Suppose that a camera has a sensor with a 3840x2048 grid of dots which are arranged in 2x2 clusters, with each cluster containing two diagonally-opposite green-sensitive dots, as well as one red-sensitive dot and one green-sensitive dot. One points the camera at a 385cm-wide signboard which is covered with alternating 1mm vertical white stripes and 1mm black stripes, such that the width of the signboard is precisely focused on the sensor and precisely fills it. In some areas of the sensor, the white stripes will be focused almost entirely on red and green dots; in other areas, the white stripes will fall almost entirely on green and blue dots. The net effect will be that parts of the image will appear yellow and parts will appear cyan.

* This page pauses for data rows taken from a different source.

-- ==== Sys2Proof/Machine/Timer.lean ====
section
/-! DEFINITION. The timer unit, Timer/Counter0 (41_timer_compare_match.md): the meanings of its fifteen
transactions (R130 to R144). The tick itself is in Machine/Flags.lean (R145). -/

namespace Sys2Proof.Machine

/-- A timer register is written (R131 to R144): the unit changes, and the write ends. -/
def timerWrite (s : State) (t : Tmr) : Result := .next (writeDone (setTmr s t))

/-- `RD.TCCR0A` (R130). -/
def execRdTccr0a (s : State) : Result := .next (readDone s s.tmr.tccr0a)

/-- `WR.TCCR0A` (R131): Normal or CTC; a byte that is not of the row is refused (R134). -/
def execWrTccr0a (v : Byte) (s : State) : Result :=
  require (Instr.wf (.wrTccr0a v)) .reservedValue (timerWrite s { s.tmr with tccr0a := v })

/-- `RD.TCCR0B` (R132). -/
def execRdTccr0b (s : State) : Result := .next (readDone s s.tmr.tccr0b)

/-- `WR.TCCR0B` (R133), clock codes 0 to 3; a byte that is not of the row is refused (R134). -/
def execWrTccr0b (v : Byte) (s : State) : Result :=
  require (Instr.wf (.wrTccr0b v)) .reservedValue (timerWrite s { s.tmr with tccr0b := v })

/-- `WR.TCCR0B.HI` (R133), clock codes 4 and 5; a byte that is not of the row is refused (R134). -/
def execWrTccr0bHi (v : Byte) (s : State) : Result :=
  require (Instr.wf (.wrTccr0bHi v)) .reservedValue (timerWrite s { s.tmr with tccr0b := v })

/-- `RD.TCNT0` (R135). -/
def execRdTcnt0 (s : State) : Result := .next (readDone s s.tmr.tcnt)

/-- `WR.TCNT0` (R136): the next tick is blocked. -/
def execWrTcnt0 (v : Byte) (s : State) : Result := timerWrite s { s.tmr with tcnt := v, cmBlock := true }

/-- `RD.OCR0A` (R137). -/
def execRdOcr0a (s : State) : Result := .next (readDone s s.tmr.ocra)

/-- `WR.OCR0A` (R138): no double buffering. -/
def execWrOcr0a (v : Byte) (s : State) : Result := timerWrite s { s.tmr with ocra := v }

/-- `RD.OCR0B` (R139). -/
def execRdOcr0b (s : State) : Result := .next (readDone s s.tmr.ocrb)

/-- `WR.OCR0B` (R140). -/
def execWrOcr0b (v : Byte) (s : State) : Result := timerWrite s { s.tmr with ocrb := v }

/-- `RD.TIFR0` (R141): reading clears no flag. -/
def execRdTifr0 (s : State) : Result := .next (readDone s (tifr0Byte s.tmr))

/-- `WR.TIFR0` (R142): write-one-to-clear. -/
def execWrTifr0 (v : Byte) (s : State) : Result := timerWrite s (clearTifr0 v s.tmr)

/-- `RD.TIMSK0` (R143). -/
def execRdTimsk0 (s : State) : Result := .next (readDone s s.tmr.timsk)

/-- `WR.TIMSK0` (R144): only 0x00; any other byte would enable an interrupt (R276). -/
def execWrTimsk0 (v : Byte) (s : State) : Result :=
  require (Instr.wf (.wrTimsk0 v)) .interruptEnable (timerWrite s { s.tmr with timsk := 0x00 })

end Sys2Proof.Machine
end

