-- ==== Sys2Proof/Tests/Slice0.lean ====
section
/-! SUPPORT. Tests: the check of ill-formed terms, decoding of words written out from the spec, the vectors of
spec/95_test_vectors.md, and a witness for the hypotheses of every obligation. Each is about one step. -/

namespace Sys2Proof.Tests

open Sys2Proof Sys2Proof.Machine Sys2Proof.Safety

/-! ## Small states -/

/-- After reset, with a host whose sequence has ended. -/
def base : State := { State.reset with thread := { acts := [], faultSite := none, emitted := [], rdata := 0x00 } }

/-- The unit enabled and idle. -/
def idleTwi : Twi := { Twi.reset with en := true, phase := .idle }

/-- The unit held with this status (`Held s` of the vectors). -/
def heldTwi (st : Byte) (owns : Bool) : Twi :=
  { Twi.reset with en := true, phase := .held, int := true, tws := statusField st, owns := owns }

/-- The unit with this operation pending. -/
def pendingTwi (op : TwiOp) : Twi :=
  { Twi.reset with en := true, phase := .pending op, sto := op == .stopStart }

/-- The unit stopping. -/
def stoppingTwi : Twi := { Twi.reset with en := true, phase := .stopping, sto := true, owns := true }

def withTwi (t : Twi) : State := { base with twi := t }
def withTmr (t : Tmr) : State := { base with tmr := t }
def withGpio (g : Gpio) : State := { base with gpio := g }

/-- The host about to run a sequence. -/
def hosting (p : Prog) : State := setActs base [⟨[], [], [.seq p], none⟩]

/-- CTC with a threshold, a count and the compare block. -/
def ctcTmr (ocra tcnt : Byte) (block : Bool) : Tmr :=
  { Tmr.reset with tccr0a := 0x02, tccr0b := 0x03, ocra := ocra, tcnt := tcnt, cmBlock := block }

def nextOf (o : Result) : Option State :=
  match o with
  | .next t => some t
  | .fault _ => none
  | .refused _ => none

def refusalOf (o : Result) : Option Refusal :=
  match o with
  | .next _ => none
  | .fault _ => none
  | .refused r => some r

def faultOf (o : Result) : Option Fault :=
  match o with
  | .next _ => none
  | .fault r => some r
  | .refused _ => none

def twiOf (o : Result) : Option Twi := (nextOf o).map State.twi
def tmrOf (o : Result) : Option Tmr := (nextOf o).map State.tmr
def gpioOf (o : Result) : Option Gpio := (nextOf o).map State.gpio
def readOf (o : Result) : Option Byte := (nextOf o).map (fun s => s.thread.rdata)
def phaseOf (o : Result) : Option Phase := (twiOf o).map Twi.phase

/-- The instruction a word decodes to. -/
def read (w : BusWord) : Option Instr :=
  match decode w with
  | .ok i => some i
  | .error _ => none

def rejects (w : BusWord) (e : DecodeError) : Bool :=
  match decode w with
  | .ok _ => false
  | .error f => f == e

/-! ## WellFormed: a term that each check refuses (R84, R134, R144) -/

theorem test_wf_refuses_wrTccr0a : Instr.wf (.wrTccr0a 0x42) = false := by decide
theorem test_wf_refuses_wrTccr0b : Instr.wf (.wrTccr0b 0x04) = false := by decide
theorem test_wf_refuses_wrTccr0bHi : Instr.wf (.wrTccr0bHi 0x06) = false := by decide
theorem test_wf_refuses_wrTimsk0 : Instr.wf (.wrTimsk0 0x02) = false := by decide
theorem test_wf_refuses_wrTwcrDisable : Instr.wf (.wrTwcrDisable 0x04) = false := by decide
theorem test_wf_refuses_wrTwcrConfig : Instr.wf (.wrTwcrConfig 0x84) = false := by decide
theorem test_wf_refuses_wrTwcrStart : Instr.wf (.wrTwcrStart 0xB4) = false := by decide
theorem test_wf_refuses_wrTwcrStopStart : Instr.wf (.wrTwcrStopStart 0xA4) = false := by decide
theorem test_wf_refuses_wrTwcrStop : Instr.wf (.wrTwcrStop 0x84) = false := by decide
theorem test_wf_refuses_wrTwcrContAck : Instr.wf (.wrTwcrContAck 0x84) = false := by decide
theorem test_wf_refuses_wrTwcrContNack : Instr.wf (.wrTwcrContNack 0xC4) = false := by decide
theorem test_wf_refuses_interrupt_enable : Instr.wf (.wrTwcrStart 0xA5) = false := by decide

/-! ## Decoding: words written bit by bit as W, A, D (R80) from the rows of R84 -/

theorem test_decode_gpio_bits :
    read 0b0_0000000000100011_00000000 = some .rdPinb ∧
    read 0b1_0000000000100011_00100000 = some (.wrPinb 0x20) ∧
    read 0b0_0000000000100100_00000000 = some .rdDdrb ∧
    read 0b1_0000000000100100_00100000 = some (.wrDdrb 0x20) ∧
    read 0b0_0000000000100101_00000000 = some .rdPortb ∧
    read 0b1_0000000000100101_00100000 = some (.wrPortb 0x20) := by decide

theorem test_decode_timer_bits :
    read 0b0_0000000000110101_00000000 = some .rdTifr0 ∧
    read 0b1_0000000000110101_00000010 = some (.wrTifr0 0x02) ∧
    read 0b0_0000000001000100_00000000 = some .rdTccr0a ∧
    read 0b1_0000000001000100_00000010 = some (.wrTccr0a 0x02) ∧
    read 0b0_0000000001000101_00000000 = some .rdTccr0b ∧
    read 0b1_0000000001000101_00000011 = some (.wrTccr0b 0x03) ∧
    read 0b1_0000000001000101_00000101 = some (.wrTccr0bHi 0x05) ∧
    read 0b0_0000000001000110_00000000 = some .rdTcnt0 ∧
    read 0b1_0000000001000110_10000001 = some (.wrTcnt0 0x81) ∧
    read 0b0_0000000001000111_00000000 = some .rdOcr0a ∧
    read 0b1_0000000001000111_11111001 = some (.wrOcr0a 0xF9) ∧
    read 0b0_0000000001001000_00000000 = some .rdOcr0b ∧
    read 0b1_0000000001001000_00000111 = some (.wrOcr0b 0x07) ∧
    read 0b0_0000000001101110_00000000 = some .rdTimsk0 ∧
    read 0b1_0000000001101110_00000000 = some (.wrTimsk0 0x00) := by decide

theorem test_decode_twi_bits :
    read 0b0_0000000010111000_00000000 = some .rdTwbr ∧
    read 0b1_0000000010111000_00001100 = some (.wrTwbr 0x0C) ∧
    read 0b0_0000000010111001_00000000 = some .rdTwsr ∧
    read 0b1_0000000010111001_00000011 = some (.wrTwsr 0x03) ∧
    read 0b0_0000000010111011_00000000 = some .rdTwdr ∧
    read 0b1_0000000010111011_11010000 = some (.wrTwdr 0xD0) ∧
    read 0b0_0000000010111100_00000000 = some .rdTwcr := by decide

theorem test_decode_twcr_bits :
    read 0b1_0000000010111100_01000000 = some (.wrTwcrDisable 0x40) ∧
    read 0b1_0000000010111100_00000100 = some (.wrTwcrConfig 0x04) ∧
    read 0b1_0000000010111100_10100100 = some (.wrTwcrStart 0xA4) ∧
    read 0b1_0000000010111100_10110100 = some (.wrTwcrStopStart 0xB4) ∧
    read 0b1_0000000010111100_10010100 = some (.wrTwcrStop 0x94) ∧
    read 0b1_0000000010111100_11000100 = some (.wrTwcrContAck 0xC4) ∧
    read 0b1_0000000010111100_10000100 = some (.wrTwcrContNack 0x84) := by decide

/-- R84: the data bits of a read are ignored; R90: bits 3 and 1 of a TWCR write are kept in the instruction. -/
theorem test_decode_ignored_bits :
    read 0x00023FF = some .rdPinb ∧ read 0x100BCAE = some (.wrTwcrStart 0xAE) := by decide

/-- R63, R82, R89: what no row matches. -/
theorem test_decode_rejects :
    rejects 0x0000000 .unmapped = true ∧ rejects 0x100BA01 .unmapped = true ∧ rejects 0x100BDA5 .unmapped = true ∧
    rejects 0x1004442 .reservedValue = true ∧ rejects 0x1004506 .reservedValue = true ∧
    rejects 0x1004508 .reservedValue = true ∧ rejects 0x100BC24 .reservedValue = true ∧
    rejects 0x1006E02 .interruptEnable = true ∧ rejects 0x100BCA5 .interruptEnable = true := by decide

/-- The table's numbering of bits: bit 0 is the lowest data bit, a number above 25 bits is no transaction. -/
theorem test_decode_table_word :
    decodeTableWord 32 0x100BCA4 = some (.wrTwcrStart 0xA4) ∧ decodeTableWord 25 0x0002300 = some .rdPinb ∧
    decodeTableWord 32 0x300BCA4 = none := by decide

/-- R61: the I/O-space aliases of PINB, TIFR0 and OCR0B. -/
theorem test_io_alias :
    dataAddrOfIo 0x03 = addrPinb ∧ dataAddrOfIo 0x15 = addrTifr0 ∧ dataAddrOfIo 0x28 = addrOcr0b := by decide

/-! ## GPIO (vectors G1 to G7 of 95_test_vectors.md, section 2.3) -/

/-- G1: the level may have changed, the pin drives low, the LED is off. -/
theorem test_wrDdrb_stale :
    gpioOf (exec (.wrDdrb 0x20) base) = some ⟨0x20, 0x00, 0x20⟩ ∧ drive ⟨0x20, 0x00, 0x20⟩ 5 = .driveLow ∧
    ledLit Config.params ⟨0x20, 0x00, 0x20⟩ = false := by decide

If the image had been slightly out of focus, the entire sign would have appeared as a uniform gray; in fact, that is how the image should have appeared. The perfect focusing, however, will have ruined the image. The stripes of false color would be incorporated into the image in such a fashion that they could not be removed without killing a lot of real color detail.

Anti-aliasing in a sensor is a means of adding a controlled amount of "blur" to ensure that even a perfectly-focused image won't be "too perfect". If an image is already imperfectly focused, anti-aliasing will make it slightly worse, but generally not by too much. For various reasons, it's mathematically not possible to completely eliminate aliasing, but adding a tiny amount of blur can reduce it by an order of magnitude; adding a little more blur can reduce it by another order of magnitude, etc. Because amount of blur necessary to 99.9% eliminate aliasing would start to be objectionable, most cameras try to instead reduce it to the point that it is unlikely to be noticeable but may nonetheless be observed in tests which are designed to provoke it (such as the aforementioned signboard).

If one imagines that the signboard is painted with a converging pattern of stripes which are e.g. 10mm wide at the top and 0.5mm wide at the bottom, then top of the image should appear as clearly-resolved black and white stripes, while the bottom should be a uniform gray. Moving from top to bottom, the stripes should go from being black and white to being very dark gray and very light gray, then from medium-dark gray to medium-light gray, etc. until the black and white stripes become indistinguishable. Adding more blur will raise the point in the frame where the stripes cease to be recognizable as stripes, but will also minimize the unwanted aliasing effects. The quality of a camera may be judged by examining the level at which stripes cease to be recognizable as stripes, and by observing any non-uniformity in the area below that level.